## Problem to work on
Lines in the following data that contain the string "operands" are to be counted. Report only their number.

## Recorded information

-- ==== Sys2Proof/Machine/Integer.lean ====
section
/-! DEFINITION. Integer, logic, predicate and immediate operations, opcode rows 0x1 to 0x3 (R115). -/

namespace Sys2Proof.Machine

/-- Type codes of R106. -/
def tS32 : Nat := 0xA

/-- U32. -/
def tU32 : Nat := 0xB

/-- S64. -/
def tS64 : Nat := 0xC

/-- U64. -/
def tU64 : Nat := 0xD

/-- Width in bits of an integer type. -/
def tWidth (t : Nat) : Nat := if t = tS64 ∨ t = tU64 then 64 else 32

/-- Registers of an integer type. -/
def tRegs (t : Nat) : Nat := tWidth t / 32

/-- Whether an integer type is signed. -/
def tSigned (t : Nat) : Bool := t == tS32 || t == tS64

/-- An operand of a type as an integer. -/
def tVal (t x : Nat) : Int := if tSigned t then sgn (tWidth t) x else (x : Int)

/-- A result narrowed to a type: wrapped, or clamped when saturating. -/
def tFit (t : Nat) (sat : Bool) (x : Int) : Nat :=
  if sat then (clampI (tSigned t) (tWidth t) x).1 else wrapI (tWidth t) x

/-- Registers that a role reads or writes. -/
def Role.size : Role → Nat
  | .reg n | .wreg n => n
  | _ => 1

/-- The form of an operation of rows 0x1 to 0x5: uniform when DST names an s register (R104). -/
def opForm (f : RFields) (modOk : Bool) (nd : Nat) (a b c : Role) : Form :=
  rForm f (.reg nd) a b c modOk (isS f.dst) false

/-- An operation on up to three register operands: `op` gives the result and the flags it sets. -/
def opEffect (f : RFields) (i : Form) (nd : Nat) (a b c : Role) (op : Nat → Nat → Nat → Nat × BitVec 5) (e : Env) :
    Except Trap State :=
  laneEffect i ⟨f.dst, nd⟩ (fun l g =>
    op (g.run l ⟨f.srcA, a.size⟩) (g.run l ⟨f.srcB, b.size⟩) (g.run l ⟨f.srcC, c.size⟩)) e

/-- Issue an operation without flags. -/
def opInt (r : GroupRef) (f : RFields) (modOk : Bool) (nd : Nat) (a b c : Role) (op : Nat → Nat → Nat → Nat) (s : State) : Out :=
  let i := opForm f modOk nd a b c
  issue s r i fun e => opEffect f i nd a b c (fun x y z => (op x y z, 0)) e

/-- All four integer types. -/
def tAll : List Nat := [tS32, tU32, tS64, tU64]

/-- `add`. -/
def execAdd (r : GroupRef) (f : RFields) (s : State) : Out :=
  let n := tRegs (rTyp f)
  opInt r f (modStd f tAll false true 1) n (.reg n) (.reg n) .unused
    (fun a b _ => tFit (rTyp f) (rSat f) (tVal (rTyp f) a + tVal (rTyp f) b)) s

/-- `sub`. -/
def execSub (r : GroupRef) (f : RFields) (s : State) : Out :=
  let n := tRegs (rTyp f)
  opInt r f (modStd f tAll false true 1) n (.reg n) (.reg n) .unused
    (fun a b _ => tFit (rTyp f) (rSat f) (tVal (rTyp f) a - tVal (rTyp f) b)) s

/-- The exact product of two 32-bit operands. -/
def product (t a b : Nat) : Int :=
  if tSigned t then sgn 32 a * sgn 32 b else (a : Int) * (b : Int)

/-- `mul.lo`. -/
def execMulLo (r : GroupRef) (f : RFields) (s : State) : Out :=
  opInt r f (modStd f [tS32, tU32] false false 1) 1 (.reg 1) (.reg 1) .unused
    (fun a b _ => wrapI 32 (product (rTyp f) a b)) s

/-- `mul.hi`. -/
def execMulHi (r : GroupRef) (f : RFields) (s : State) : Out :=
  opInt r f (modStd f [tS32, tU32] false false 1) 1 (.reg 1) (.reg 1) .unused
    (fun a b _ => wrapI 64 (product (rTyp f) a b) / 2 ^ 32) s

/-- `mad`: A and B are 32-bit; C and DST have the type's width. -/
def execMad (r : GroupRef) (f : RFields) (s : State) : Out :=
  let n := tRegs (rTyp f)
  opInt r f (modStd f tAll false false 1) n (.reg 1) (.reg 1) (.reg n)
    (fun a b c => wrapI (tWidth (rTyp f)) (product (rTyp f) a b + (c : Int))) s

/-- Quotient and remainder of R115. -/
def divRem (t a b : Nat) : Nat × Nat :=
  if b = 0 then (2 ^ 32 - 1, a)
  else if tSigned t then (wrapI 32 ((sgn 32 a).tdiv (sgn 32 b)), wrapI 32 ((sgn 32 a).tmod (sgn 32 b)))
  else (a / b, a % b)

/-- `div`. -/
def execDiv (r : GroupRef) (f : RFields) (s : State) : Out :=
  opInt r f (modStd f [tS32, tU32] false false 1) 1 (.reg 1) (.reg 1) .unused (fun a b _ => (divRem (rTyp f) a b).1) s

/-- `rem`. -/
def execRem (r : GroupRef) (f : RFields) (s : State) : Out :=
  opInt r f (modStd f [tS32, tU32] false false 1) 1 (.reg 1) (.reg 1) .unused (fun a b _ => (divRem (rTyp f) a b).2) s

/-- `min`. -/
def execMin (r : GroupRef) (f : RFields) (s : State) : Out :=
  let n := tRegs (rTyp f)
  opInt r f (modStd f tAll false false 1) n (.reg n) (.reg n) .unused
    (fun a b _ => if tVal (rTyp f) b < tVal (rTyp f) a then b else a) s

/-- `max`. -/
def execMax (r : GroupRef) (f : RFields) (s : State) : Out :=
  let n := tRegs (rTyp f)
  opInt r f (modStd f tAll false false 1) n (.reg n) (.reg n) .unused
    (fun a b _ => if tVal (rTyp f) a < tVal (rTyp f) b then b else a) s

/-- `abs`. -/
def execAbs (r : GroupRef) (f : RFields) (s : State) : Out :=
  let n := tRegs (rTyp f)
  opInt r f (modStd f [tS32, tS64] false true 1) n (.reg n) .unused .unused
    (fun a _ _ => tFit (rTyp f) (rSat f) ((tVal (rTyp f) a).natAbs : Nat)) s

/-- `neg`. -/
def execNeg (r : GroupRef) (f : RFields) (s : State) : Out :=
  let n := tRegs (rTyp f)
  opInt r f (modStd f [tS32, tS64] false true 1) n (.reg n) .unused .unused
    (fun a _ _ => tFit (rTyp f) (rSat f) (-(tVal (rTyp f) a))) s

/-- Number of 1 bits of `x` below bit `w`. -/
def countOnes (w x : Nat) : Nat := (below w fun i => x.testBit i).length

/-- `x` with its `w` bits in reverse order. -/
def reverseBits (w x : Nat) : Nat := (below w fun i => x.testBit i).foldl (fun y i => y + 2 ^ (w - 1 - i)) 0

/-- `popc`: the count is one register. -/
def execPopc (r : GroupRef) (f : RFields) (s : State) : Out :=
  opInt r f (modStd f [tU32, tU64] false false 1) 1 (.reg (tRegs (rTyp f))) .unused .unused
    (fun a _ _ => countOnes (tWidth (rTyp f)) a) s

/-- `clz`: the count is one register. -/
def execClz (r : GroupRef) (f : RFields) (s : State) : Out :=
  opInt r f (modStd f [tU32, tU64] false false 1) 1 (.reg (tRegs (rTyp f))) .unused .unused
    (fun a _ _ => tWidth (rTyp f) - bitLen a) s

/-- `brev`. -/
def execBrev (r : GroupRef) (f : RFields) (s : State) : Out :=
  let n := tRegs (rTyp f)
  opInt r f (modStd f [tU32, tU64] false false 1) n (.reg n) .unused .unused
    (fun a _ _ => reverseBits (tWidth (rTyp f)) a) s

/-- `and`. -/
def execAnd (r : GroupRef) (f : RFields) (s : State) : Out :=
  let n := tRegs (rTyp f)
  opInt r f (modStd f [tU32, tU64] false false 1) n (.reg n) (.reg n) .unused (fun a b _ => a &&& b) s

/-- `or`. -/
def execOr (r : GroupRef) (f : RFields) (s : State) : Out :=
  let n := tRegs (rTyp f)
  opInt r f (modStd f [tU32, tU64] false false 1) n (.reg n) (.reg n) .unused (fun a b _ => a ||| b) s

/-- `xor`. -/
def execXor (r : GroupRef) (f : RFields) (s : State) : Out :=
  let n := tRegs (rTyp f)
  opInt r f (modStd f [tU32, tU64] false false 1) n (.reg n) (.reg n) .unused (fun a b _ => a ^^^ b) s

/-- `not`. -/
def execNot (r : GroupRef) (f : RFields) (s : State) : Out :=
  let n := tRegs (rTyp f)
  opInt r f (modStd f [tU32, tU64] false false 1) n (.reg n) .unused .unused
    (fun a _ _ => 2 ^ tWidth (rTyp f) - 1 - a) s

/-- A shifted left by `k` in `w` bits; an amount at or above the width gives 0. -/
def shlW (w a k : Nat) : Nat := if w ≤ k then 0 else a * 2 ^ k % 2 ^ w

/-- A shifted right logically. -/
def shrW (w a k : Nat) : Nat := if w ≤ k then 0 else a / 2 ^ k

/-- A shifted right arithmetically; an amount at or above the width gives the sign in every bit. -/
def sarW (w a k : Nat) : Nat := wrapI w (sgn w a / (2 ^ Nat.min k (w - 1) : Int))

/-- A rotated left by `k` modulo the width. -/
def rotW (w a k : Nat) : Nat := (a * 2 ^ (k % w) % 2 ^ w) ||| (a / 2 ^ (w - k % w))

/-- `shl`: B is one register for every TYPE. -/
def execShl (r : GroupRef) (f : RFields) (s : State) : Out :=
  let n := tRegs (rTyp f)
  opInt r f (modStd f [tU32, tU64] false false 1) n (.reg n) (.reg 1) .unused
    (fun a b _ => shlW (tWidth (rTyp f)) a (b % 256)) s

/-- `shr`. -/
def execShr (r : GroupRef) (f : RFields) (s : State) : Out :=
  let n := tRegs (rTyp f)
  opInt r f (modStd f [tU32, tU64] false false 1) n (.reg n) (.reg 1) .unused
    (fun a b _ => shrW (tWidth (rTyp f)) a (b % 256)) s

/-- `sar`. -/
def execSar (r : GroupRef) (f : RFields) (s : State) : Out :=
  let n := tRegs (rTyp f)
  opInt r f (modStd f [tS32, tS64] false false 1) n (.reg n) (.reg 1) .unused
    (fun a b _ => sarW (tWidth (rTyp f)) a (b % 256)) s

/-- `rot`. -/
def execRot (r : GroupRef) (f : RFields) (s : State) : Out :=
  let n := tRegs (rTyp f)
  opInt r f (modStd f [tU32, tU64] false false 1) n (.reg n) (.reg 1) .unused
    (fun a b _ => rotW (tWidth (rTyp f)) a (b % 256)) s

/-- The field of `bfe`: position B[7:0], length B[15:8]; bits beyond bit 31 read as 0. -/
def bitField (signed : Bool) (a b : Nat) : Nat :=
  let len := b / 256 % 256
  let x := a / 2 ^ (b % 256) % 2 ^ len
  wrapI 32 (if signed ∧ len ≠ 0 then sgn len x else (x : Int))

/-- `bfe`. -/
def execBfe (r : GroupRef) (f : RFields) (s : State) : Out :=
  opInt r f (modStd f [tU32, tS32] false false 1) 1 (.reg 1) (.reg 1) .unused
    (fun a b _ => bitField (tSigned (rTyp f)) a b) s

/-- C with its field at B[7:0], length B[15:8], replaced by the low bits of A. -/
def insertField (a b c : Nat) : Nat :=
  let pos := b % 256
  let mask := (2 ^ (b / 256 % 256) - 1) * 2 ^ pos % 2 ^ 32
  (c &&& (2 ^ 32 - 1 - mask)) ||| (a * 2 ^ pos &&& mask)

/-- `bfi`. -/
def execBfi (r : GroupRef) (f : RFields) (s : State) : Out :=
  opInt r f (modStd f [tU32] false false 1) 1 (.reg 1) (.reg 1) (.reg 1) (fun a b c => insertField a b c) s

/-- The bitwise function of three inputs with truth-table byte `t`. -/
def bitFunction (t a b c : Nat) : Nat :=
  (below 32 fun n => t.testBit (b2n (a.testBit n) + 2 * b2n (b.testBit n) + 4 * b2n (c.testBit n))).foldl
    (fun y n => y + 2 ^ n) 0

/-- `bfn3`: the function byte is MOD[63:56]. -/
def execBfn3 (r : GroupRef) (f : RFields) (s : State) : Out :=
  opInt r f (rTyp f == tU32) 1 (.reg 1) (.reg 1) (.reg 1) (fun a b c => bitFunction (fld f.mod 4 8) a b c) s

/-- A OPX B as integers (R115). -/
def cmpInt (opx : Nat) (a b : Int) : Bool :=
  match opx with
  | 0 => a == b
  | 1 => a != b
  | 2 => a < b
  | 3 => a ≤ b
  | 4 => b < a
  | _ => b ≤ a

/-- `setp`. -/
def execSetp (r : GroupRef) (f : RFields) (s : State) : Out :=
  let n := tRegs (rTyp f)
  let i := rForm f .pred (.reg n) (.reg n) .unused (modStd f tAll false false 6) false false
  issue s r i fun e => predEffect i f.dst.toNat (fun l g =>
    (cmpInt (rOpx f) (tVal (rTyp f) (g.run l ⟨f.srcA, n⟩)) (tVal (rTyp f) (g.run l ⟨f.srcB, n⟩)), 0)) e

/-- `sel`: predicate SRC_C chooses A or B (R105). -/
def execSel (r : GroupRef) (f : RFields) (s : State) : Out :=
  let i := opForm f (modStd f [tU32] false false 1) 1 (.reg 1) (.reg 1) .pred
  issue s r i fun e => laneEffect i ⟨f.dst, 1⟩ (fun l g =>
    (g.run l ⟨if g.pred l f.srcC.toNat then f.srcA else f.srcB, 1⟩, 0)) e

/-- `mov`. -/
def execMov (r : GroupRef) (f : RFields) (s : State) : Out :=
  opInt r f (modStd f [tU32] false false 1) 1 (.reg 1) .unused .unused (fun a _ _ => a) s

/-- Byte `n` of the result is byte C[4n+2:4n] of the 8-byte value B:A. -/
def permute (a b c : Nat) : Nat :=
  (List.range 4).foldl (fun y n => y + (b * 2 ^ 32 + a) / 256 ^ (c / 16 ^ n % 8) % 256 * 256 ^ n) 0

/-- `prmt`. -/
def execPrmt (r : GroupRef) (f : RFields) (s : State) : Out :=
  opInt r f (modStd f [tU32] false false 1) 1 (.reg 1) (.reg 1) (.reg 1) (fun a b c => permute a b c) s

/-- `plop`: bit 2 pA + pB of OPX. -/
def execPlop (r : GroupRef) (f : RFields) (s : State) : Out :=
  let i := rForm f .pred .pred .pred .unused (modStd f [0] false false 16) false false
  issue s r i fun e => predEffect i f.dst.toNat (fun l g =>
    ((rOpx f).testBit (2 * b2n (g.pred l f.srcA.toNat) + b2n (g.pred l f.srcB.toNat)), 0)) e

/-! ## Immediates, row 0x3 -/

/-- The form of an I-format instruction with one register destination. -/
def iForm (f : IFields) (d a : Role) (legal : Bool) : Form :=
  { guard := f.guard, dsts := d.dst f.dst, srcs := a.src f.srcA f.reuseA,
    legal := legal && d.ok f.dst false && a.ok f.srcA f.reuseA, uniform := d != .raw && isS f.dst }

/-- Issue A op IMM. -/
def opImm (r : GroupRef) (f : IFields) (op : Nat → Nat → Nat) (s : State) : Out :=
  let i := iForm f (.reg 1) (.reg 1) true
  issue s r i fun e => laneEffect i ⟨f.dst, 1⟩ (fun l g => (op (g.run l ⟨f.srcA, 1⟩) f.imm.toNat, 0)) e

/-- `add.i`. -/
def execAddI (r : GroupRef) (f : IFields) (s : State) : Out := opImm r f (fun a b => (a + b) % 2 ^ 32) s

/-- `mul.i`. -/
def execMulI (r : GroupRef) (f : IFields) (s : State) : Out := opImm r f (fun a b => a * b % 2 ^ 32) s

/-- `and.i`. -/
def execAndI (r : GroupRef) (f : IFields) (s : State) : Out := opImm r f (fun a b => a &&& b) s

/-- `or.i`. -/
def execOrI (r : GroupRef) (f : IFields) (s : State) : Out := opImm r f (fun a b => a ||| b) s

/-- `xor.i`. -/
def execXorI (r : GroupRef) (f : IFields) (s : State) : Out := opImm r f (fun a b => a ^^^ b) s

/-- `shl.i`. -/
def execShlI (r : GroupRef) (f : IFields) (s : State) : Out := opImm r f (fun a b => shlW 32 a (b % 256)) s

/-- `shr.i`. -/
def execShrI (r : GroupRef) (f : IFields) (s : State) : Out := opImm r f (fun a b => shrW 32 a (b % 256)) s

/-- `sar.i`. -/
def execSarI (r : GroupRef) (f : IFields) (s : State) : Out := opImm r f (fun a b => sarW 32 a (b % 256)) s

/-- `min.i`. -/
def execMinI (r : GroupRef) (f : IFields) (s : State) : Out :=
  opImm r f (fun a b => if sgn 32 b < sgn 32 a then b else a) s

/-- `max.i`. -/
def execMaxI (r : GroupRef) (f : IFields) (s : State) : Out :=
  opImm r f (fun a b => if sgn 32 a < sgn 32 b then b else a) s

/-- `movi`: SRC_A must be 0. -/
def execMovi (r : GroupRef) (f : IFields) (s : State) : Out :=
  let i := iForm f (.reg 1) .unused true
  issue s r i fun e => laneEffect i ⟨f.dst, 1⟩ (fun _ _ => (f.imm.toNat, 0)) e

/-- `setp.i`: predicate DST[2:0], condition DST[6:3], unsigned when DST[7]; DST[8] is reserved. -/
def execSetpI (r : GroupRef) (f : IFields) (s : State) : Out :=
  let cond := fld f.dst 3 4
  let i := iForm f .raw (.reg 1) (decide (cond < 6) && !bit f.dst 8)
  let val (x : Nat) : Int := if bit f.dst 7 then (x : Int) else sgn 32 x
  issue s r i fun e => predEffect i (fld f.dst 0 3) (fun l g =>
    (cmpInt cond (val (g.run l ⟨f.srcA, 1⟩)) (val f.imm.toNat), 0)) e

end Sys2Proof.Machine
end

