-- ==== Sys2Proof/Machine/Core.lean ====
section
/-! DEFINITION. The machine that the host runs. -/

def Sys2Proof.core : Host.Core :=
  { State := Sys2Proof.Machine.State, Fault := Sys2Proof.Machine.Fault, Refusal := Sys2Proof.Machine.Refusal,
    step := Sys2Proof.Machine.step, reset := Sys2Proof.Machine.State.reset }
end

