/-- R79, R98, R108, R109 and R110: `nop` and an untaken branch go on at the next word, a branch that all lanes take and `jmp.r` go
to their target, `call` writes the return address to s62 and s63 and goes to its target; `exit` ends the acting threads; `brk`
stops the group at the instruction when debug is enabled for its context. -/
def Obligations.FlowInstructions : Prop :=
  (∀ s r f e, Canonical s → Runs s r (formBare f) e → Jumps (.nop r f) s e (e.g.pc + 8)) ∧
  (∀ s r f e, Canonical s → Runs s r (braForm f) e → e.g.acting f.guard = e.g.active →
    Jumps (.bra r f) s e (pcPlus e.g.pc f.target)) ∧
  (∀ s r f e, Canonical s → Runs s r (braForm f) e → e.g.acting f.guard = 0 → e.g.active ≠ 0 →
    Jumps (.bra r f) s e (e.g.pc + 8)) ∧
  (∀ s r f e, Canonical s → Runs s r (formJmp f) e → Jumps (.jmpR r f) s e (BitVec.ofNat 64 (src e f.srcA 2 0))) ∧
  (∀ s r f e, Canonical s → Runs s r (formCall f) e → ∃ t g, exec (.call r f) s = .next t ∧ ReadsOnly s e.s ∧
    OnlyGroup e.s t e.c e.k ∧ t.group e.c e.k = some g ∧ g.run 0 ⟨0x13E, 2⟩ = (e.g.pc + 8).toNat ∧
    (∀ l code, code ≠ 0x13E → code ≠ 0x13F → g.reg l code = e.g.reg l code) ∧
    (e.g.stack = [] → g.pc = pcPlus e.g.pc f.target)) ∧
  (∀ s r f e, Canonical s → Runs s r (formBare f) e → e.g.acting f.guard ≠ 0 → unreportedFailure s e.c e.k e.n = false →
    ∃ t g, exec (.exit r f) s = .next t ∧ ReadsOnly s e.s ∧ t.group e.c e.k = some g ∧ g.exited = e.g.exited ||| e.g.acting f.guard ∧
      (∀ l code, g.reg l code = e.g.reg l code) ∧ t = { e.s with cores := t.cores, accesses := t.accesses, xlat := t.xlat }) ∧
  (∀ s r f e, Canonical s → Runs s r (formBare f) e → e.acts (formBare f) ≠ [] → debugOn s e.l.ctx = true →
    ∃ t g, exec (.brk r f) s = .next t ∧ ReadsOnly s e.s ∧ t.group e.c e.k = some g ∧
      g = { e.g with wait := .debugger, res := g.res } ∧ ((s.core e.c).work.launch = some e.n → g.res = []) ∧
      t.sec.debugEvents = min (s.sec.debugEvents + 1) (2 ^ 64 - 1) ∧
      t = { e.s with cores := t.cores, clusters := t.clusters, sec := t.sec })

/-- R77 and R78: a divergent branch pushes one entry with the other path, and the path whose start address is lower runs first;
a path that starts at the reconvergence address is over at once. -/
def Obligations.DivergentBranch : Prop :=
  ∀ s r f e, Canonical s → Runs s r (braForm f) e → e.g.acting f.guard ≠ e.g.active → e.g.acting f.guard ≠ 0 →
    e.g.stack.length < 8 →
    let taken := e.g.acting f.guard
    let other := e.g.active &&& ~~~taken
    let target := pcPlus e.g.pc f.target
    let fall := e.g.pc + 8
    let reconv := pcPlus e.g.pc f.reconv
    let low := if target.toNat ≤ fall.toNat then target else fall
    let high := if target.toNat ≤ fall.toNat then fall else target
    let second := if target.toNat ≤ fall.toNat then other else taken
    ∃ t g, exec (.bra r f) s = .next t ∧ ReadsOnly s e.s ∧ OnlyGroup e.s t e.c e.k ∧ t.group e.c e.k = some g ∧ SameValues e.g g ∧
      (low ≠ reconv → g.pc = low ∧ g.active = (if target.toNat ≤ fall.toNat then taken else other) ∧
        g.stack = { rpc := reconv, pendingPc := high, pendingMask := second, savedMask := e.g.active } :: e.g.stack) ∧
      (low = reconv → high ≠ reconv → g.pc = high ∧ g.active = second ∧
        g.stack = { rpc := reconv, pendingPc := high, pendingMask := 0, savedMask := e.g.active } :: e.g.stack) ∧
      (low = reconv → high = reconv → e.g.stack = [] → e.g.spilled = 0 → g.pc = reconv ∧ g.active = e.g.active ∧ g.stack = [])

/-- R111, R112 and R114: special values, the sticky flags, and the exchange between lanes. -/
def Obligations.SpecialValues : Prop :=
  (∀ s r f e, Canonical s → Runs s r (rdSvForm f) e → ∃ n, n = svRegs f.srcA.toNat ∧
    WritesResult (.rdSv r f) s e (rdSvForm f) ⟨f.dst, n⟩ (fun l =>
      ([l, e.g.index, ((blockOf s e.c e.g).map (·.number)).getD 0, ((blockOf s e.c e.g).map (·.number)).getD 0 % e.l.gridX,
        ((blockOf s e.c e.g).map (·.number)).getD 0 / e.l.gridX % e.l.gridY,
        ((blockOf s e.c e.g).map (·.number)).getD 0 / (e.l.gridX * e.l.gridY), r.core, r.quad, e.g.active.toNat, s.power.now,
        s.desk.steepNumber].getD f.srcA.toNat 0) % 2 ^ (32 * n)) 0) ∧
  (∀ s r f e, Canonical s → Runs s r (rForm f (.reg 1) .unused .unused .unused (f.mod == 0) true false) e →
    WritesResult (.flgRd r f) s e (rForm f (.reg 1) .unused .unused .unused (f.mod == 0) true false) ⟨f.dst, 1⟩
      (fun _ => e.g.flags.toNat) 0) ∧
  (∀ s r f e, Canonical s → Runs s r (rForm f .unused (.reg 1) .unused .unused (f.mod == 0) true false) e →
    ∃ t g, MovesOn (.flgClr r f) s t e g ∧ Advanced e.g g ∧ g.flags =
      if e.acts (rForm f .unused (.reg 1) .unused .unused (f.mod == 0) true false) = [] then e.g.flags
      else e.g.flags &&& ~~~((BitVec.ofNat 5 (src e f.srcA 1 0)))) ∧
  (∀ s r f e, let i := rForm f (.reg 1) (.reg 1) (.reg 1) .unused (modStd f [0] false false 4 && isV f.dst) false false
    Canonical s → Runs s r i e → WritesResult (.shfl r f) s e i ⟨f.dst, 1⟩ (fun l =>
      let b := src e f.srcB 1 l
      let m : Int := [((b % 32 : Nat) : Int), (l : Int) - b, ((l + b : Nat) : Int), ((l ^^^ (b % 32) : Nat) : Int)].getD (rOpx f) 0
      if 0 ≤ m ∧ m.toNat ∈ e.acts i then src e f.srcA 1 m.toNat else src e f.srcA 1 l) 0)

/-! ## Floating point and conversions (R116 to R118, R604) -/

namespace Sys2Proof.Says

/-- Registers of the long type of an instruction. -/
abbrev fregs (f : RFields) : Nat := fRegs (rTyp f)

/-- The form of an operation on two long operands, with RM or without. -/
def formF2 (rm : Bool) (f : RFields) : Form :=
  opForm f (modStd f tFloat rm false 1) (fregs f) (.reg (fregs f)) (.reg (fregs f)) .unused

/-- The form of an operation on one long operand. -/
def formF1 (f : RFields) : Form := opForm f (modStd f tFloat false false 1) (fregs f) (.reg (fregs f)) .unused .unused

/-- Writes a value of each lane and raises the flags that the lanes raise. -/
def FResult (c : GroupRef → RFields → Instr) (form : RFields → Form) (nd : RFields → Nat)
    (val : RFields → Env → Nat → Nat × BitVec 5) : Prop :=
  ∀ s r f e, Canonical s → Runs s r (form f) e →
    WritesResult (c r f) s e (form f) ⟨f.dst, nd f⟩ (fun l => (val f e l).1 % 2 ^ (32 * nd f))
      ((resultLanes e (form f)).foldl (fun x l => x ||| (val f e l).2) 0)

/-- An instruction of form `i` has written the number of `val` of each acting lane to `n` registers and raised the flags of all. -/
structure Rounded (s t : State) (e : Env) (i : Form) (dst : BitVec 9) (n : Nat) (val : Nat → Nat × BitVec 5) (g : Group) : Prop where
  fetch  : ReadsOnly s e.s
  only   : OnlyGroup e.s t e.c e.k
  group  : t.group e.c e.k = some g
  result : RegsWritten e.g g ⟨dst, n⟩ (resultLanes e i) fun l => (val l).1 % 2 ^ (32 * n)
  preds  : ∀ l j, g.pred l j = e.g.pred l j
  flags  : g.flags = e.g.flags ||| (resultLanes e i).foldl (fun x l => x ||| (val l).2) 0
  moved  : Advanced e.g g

## Solution for this task
3